LE NUOVE TECNOLOGIE: UN PATRIMONIO PER TUTTI?

2.1 Il digital divide di genere

«La crescente diffusione delle tecnologie digitali ha generato numerose riflessioni in merito alle ricadute in termini sociali di internet (Di Maggio, Hargittai, Celeste, Shafer, 2001). La questione del Digital Divide, posta inizialmente nei termini di una dicotomica contrapposizione tra

information haves e information have nots, si è progressivamente focalizzata sulle

caratteristiche che componevano il variegato quadro dei soggetti che da tali innovazioni sono esclusi e sulle conseguenze prodotte dall’aumentare dei «vuoti di informazione» tra le diverse classi sociali (van Dijk, 2002, ed. or. 1999). L’attenzione si è focalizzata principalmente sulle disuguaglianze che la diffusione delle reti ha portato con sé (van Dijk, 2005)»(Bracciale R., (2010), p. 1).
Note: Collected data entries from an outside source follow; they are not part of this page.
-- ==== Sys2Proof/Laws/State.lean ====
section
/-! SUPPORT. One lemma per field per update of the state: what each named update writes and what it leaves alone. -/

namespace Sys2Proof.Machine

/-! ### `State.complete` -/

@[simp] theorem State.complete_pb (s : State) (r : Nat) (x : Bool) : (s.complete r x).pb = s.pb := rfl
@[simp] theorem State.complete_cmd (s : State) (r : Nat) (x : Bool) : (s.complete r x).cmd = s.cmd := rfl
@[simp] theorem State.complete_busy (s : State) (r : Nat) (x : Bool) : (s.complete r x).busy = false := rfl
@[simp] theorem State.complete_p (s : State) (r : Nat) (x : Bool) : (s.complete r x).p = x := rfl
@[simp] theorem State.complete_err (s : State) (r : Nat) (x : Bool) : (s.complete r x).err = ErrCode.none := rfl
@[simp] theorem State.complete_cmdovr (s : State) (r : Nat) (x : Bool) : (s.complete r x).cmdovr = s.cmdovr := rfl
@[simp] theorem State.complete_pblock (s : State) (r : Nat) (x : Bool) : (s.complete r x).pblock = s.pblock := rfl
@[simp] theorem State.complete_res (s : State) (r : Nat) (x : Bool) : (s.complete r x).res = BitVec.ofNat 64 r := rfl
@[simp] theorem State.complete_pend (s : State) (r : Nat) (x : Bool) : (s.complete r x).pend = none := rfl
@[simp] theorem State.complete_rdata (s : State) (r : Nat) (x : Bool) : (s.complete r x).rdata = s.rdata := rfl
@[simp] theorem State.complete_agenda (s : State) (r : Nat) (x : Bool) : (s.complete r x).agenda = s.agenda := rfl

/-! ### `State.completeKeep` -/

@[simp] theorem State.completeKeep_pb (s : State) (x : Bool) : (s.completeKeep x).pb = s.pb := rfl
@[simp] theorem State.completeKeep_cmd (s : State) (x : Bool) : (s.completeKeep x).cmd = s.cmd := rfl
@[simp] theorem State.completeKeep_busy (s : State) (x : Bool) : (s.completeKeep x).busy = false := rfl
@[simp] theorem State.completeKeep_p (s : State) (x : Bool) : (s.completeKeep x).p = x := rfl
@[simp] theorem State.completeKeep_err (s : State) (x : Bool) : (s.completeKeep x).err = ErrCode.none := rfl
@[simp] theorem State.completeKeep_cmdovr (s : State) (x : Bool) : (s.completeKeep x).cmdovr = s.cmdovr := rfl
@[simp] theorem State.completeKeep_pblock (s : State) (x : Bool) : (s.completeKeep x).pblock = s.pblock := rfl
@[simp] theorem State.completeKeep_res (s : State) (x : Bool) : (s.completeKeep x).res = s.res := rfl
@[simp] theorem State.completeKeep_pend (s : State) (x : Bool) : (s.completeKeep x).pend = none := rfl
@[simp] theorem State.completeKeep_rdata (s : State) (x : Bool) : (s.completeKeep x).rdata = s.rdata := rfl
@[simp] theorem State.completeKeep_agenda (s : State) (x : Bool) : (s.completeKeep x).agenda = s.agenda := rfl

/-! ### `State.raise` -/

@[simp] theorem State.raise_pb (s : State) (e : ErrCode) : (s.raise e).pb = s.pb := rfl
@[simp] theorem State.raise_cmd (s : State) (e : ErrCode) : (s.raise e).cmd = s.cmd := rfl
@[simp] theorem State.raise_busy (s : State) (e : ErrCode) : (s.raise e).busy = false := rfl
@[simp] theorem State.raise_p (s : State) (e : ErrCode) : (s.raise e).p = false := rfl
@[simp] theorem State.raise_err (s : State) (e : ErrCode) : (s.raise e).err = e := rfl
@[simp] theorem State.raise_cmdovr (s : State) (e : ErrCode) : (s.raise e).cmdovr = s.cmdovr := rfl
@[simp] theorem State.raise_pblock (s : State) (e : ErrCode) : (s.raise e).pblock = s.pblock := rfl
@[simp] theorem State.raise_res (s : State) (e : ErrCode) : (s.raise e).res = 0#64 := rfl
@[simp] theorem State.raise_pend (s : State) (e : ErrCode) : (s.raise e).pend = none := rfl
@[simp] theorem State.raise_rdata (s : State) (e : ErrCode) : (s.raise e).rdata = s.rdata := rfl
@[simp] theorem State.raise_agenda (s : State) (e : ErrCode) : (s.raise e).agenda = s.agenda := rfl

/-! ### `State.accept` -/

@[simp] theorem State.accept_pb (s : State) (w : Word) : (s.accept w).pb = s.pb := rfl
@[simp] theorem State.accept_cmd (s : State) (w : Word) : (s.accept w).cmd = w := rfl
@[simp] theorem State.accept_busy (s : State) (w : Word) : (s.accept w).busy = true := rfl
@[simp] theorem State.accept_p (s : State) (w : Word) : (s.accept w).p = s.p := rfl
@[simp] theorem State.accept_err (s : State) (w : Word) : (s.accept w).err = s.err := rfl
@[simp] theorem State.accept_cmdovr (s : State) (w : Word) : (s.accept w).cmdovr = s.cmdovr := rfl
@[simp] theorem State.accept_pblock (s : State) (w : Word) : (s.accept w).pblock = s.pblock := rfl
@[simp] theorem State.accept_res (s : State) (w : Word) : (s.accept w).res = s.res := rfl
@[simp] theorem State.accept_pend (s : State) (w : Word) : (s.accept w).pend = some w := rfl
@[simp] theorem State.accept_rdata (s : State) (w : Word) : (s.accept w).rdata = s.rdata := rfl
@[simp] theorem State.accept_agenda (s : State) (w : Word) : (s.accept w).agenda = s.agenda := rfl

/-! ### `State.writeStatus` -/

@[simp] theorem State.writeStatus_pb (s : State) (w : Word) : (s.writeStatus w).pb = s.pb := rfl
@[simp] theorem State.writeStatus_cmd (s : State) (w : Word) : (s.writeStatus w).cmd = s.cmd := rfl
@[simp] theorem State.writeStatus_busy (s : State) (w : Word) : (s.writeStatus w).busy = s.busy := rfl
@[simp] theorem State.writeStatus_p (s : State) (w : Word) : (s.writeStatus w).p = s.p := rfl
@[simp] theorem State.writeStatus_err (s : State) (w : Word) : (s.writeStatus w).err = s.err := rfl
@[simp] theorem State.writeStatus_cmdovr (s : State) (w : Word) : (s.writeStatus w).cmdovr = (s.cmdovr && bit w.toNat 8 == 0) := rfl
@[simp] theorem State.writeStatus_pblock (s : State) (w : Word) : (s.writeStatus w).pblock = (s.pblock && bit w.toNat 9 == 0) := rfl
@[simp] theorem State.writeStatus_res (s : State) (w : Word) : (s.writeStatus w).res = s.res := rfl
@[simp] theorem State.writeStatus_pend (s : State) (w : Word) : (s.writeStatus w).pend = s.pend := rfl
@[simp] theorem State.writeStatus_rdata (s : State) (w : Word) : (s.writeStatus w).rdata = s.rdata := rfl
@[simp] theorem State.writeStatus_agenda (s : State) (w : Word) : (s.writeStatus w).agenda = s.agenda := rfl

/-! ### `State.dropCommand` -/

@[simp] theorem State.dropCommand_pb (s : State) : (s.dropCommand).pb = s.pb := rfl
@[simp] theorem State.dropCommand_cmd (s : State) : (s.dropCommand).cmd = s.cmd := rfl
@[simp] theorem State.dropCommand_busy (s : State) : (s.dropCommand).busy = s.busy := rfl
@[simp] theorem State.dropCommand_p (s : State) : (s.dropCommand).p = s.p := rfl
@[simp] theorem State.dropCommand_err (s : State) : (s.dropCommand).err = s.err := rfl
@[simp] theorem State.dropCommand_cmdovr (s : State) : (s.dropCommand).cmdovr = true := rfl
@[simp] theorem State.dropCommand_pblock (s : State) : (s.dropCommand).pblock = s.pblock := rfl
@[simp] theorem State.dropCommand_res (s : State) : (s.dropCommand).res = s.res := rfl
@[simp] theorem State.dropCommand_pend (s : State) : (s.dropCommand).pend = s.pend := rfl
@[simp] theorem State.dropCommand_rdata (s : State) : (s.dropCommand).rdata = s.rdata := rfl
@[simp] theorem State.dropCommand_agenda (s : State) : (s.dropCommand).agenda = s.agenda := rfl

/-! ### `State.dropPbWrite` -/

@[simp] theorem State.dropPbWrite_pb (s : State) : (s.dropPbWrite).pb = s.pb := rfl
@[simp] theorem State.dropPbWrite_cmd (s : State) : (s.dropPbWrite).cmd = s.cmd := rfl
@[simp] theorem State.dropPbWrite_busy (s : State) : (s.dropPbWrite).busy = s.busy := rfl
@[simp] theorem State.dropPbWrite_p (s : State) : (s.dropPbWrite).p = s.p := rfl
@[simp] theorem State.dropPbWrite_err (s : State) : (s.dropPbWrite).err = s.err := rfl
@[simp] theorem State.dropPbWrite_cmdovr (s : State) : (s.dropPbWrite).cmdovr = s.cmdovr := rfl
@[simp] theorem State.dropPbWrite_pblock (s : State) : (s.dropPbWrite).pblock = true := rfl
@[simp] theorem State.dropPbWrite_res (s : State) : (s.dropPbWrite).res = s.res := rfl
@[simp] theorem State.dropPbWrite_pend (s : State) : (s.dropPbWrite).pend = s.pend := rfl
@[simp] theorem State.dropPbWrite_rdata (s : State) : (s.dropPbWrite).rdata = s.rdata := rfl
@[simp] theorem State.dropPbWrite_agenda (s : State) : (s.dropPbWrite).agenda = s.agenda := rfl

/-! ### `State.storePb` -/

@[simp] theorem State.storePb_pb (s : State) (k : Nat) (w : Word) : (s.storePb k w).pb = s.pb.writeWord k w := rfl
@[simp] theorem State.storePb_cmd (s : State) (k : Nat) (w : Word) : (s.storePb k w).cmd = s.cmd := rfl
@[simp] theorem State.storePb_busy (s : State) (k : Nat) (w : Word) : (s.storePb k w).busy = s.busy := rfl
@[simp] theorem State.storePb_p (s : State) (k : Nat) (w : Word) : (s.storePb k w).p = s.p := rfl
@[simp] theorem State.storePb_err (s : State) (k : Nat) (w : Word) : (s.storePb k w).err = s.err := rfl
@[simp] theorem State.storePb_cmdovr (s : State) (k : Nat) (w : Word) : (s.storePb k w).cmdovr = s.cmdovr := rfl
@[simp] theorem State.storePb_pblock (s : State) (k : Nat) (w : Word) : (s.storePb k w).pblock = s.pblock := rfl
@[simp] theorem State.storePb_res (s : State) (k : Nat) (w : Word) : (s.storePb k w).res = s.res := rfl
@[simp] theorem State.storePb_pend (s : State) (k : Nat) (w : Word) : (s.storePb k w).pend = s.pend := rfl
@[simp] theorem State.storePb_rdata (s : State) (k : Nat) (w : Word) : (s.storePb k w).rdata = s.rdata := rfl
@[simp] theorem State.storePb_agenda (s : State) (k : Nat) (w : Word) : (s.storePb k w).agenda = s.agenda := rfl

/-! ### `State.hostRead` -/

@[simp] theorem State.hostRead_pb (s : State) (a : HostAddr) : (s.hostRead a).pb = s.pb := rfl
@[simp] theorem State.hostRead_cmd (s : State) (a : HostAddr) : (s.hostRead a).cmd = s.cmd := rfl
@[simp] theorem State.hostRead_busy (s : State) (a : HostAddr) : (s.hostRead a).busy = s.busy := rfl
@[simp] theorem State.hostRead_p (s : State) (a : HostAddr) : (s.hostRead a).p = s.p := rfl
@[simp] theorem State.hostRead_err (s : State) (a : HostAddr) : (s.hostRead a).err = s.err := rfl
@[simp] theorem State.hostRead_cmdovr (s : State) (a : HostAddr) : (s.hostRead a).cmdovr = s.cmdovr := rfl
@[simp] theorem State.hostRead_pblock (s : State) (a : HostAddr) : (s.hostRead a).pblock = s.pblock := rfl
@[simp] theorem State.hostRead_res (s : State) (a : HostAddr) : (s.hostRead a).res = s.res := rfl
@[simp] theorem State.hostRead_pend (s : State) (a : HostAddr) : (s.hostRead a).pend = s.pend := rfl
@[simp] theorem State.hostRead_rdata (s : State) (a : HostAddr) : (s.hostRead a).rdata = hostWord s a := rfl
@[simp] theorem State.hostRead_agenda (s : State) (a : HostAddr) : (s.hostRead a).agenda = s.agenda := rfl

/-! ### `State.resetEngine` -/

@[simp] theorem State.resetEngine_pb (s : State) : (s.resetEngine).pb = [] := rfl
@[simp] theorem State.resetEngine_cmd (s : State) : (s.resetEngine).cmd = 0#32 := rfl
@[simp] theorem State.resetEngine_busy (s : State) : (s.resetEngine).busy = false := rfl
@[simp] theorem State.resetEngine_p (s : State) : (s.resetEngine).p = false := rfl
@[simp] theorem State.resetEngine_err (s : State) : (s.resetEngine).err = ErrCode.none := rfl
@[simp] theorem State.resetEngine_cmdovr (s : State) : (s.resetEngine).cmdovr = false := rfl
@[simp] theorem State.resetEngine_pblock (s : State) : (s.resetEngine).pblock = false := rfl
@[simp] theorem State.resetEngine_res (s : State) : (s.resetEngine).res = 0#64 := rfl
@[simp] theorem State.resetEngine_pend (s : State) : (s.resetEngine).pend = none := rfl
@[simp] theorem State.resetEngine_rdata (s : State) : (s.resetEngine).rdata = s.rdata := rfl
@[simp] theorem State.resetEngine_agenda (s : State) : (s.resetEngine).agenda = s.agenda := rfl

/-! ### `State.withPending` -/

@[simp] theorem State.withPending_pb (s : State) (w : Word) : (s.withPending w).pb = s.pb := rfl
@[simp] theorem State.withPending_cmd (s : State) (w : Word) : (s.withPending w).cmd = w := rfl
@[simp] theorem State.withPending_busy (s : State) (w : Word) : (s.withPending w).busy = true := rfl
@[simp] theorem State.withPending_p (s : State) (w : Word) : (s.withPending w).p = s.p := rfl
@[simp] theorem State.withPending_err (s : State) (w : Word) : (s.withPending w).err = s.err := rfl
@[simp] theorem State.withPending_cmdovr (s : State) (w : Word) : (s.withPending w).cmdovr = s.cmdovr := rfl
@[simp] theorem State.withPending_pblock (s : State) (w : Word) : (s.withPending w).pblock = s.pblock := rfl
@[simp] theorem State.withPending_res (s : State) (w : Word) : (s.withPending w).res = s.res := rfl
@[simp] theorem State.withPending_pend (s : State) (w : Word) : (s.withPending w).pend = some w := rfl
@[simp] theorem State.withPending_rdata (s : State) (w : Word) : (s.withPending w).rdata = s.rdata := rfl
@[simp] theorem State.withPending_agenda (s : State) (w : Word) : (s.withPending w).agenda = Turn.engine :: s.agenda := rfl

end Sys2Proof.Machine
end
Le “questioni” di genere in relazione alle nuove tecnologie costituiscono oggi un campo sempre più minato, gli scenari teorici sono andati articolandosi in maniera sempre più complessa (Haraway, 1991; Turkle, 1995; Bimber, 2000; Sartori, 2006) e la velocità dei cambiamenti ha reso più arduo collegare ricerca empirica a prefigurazione di scenari minimamente stabili.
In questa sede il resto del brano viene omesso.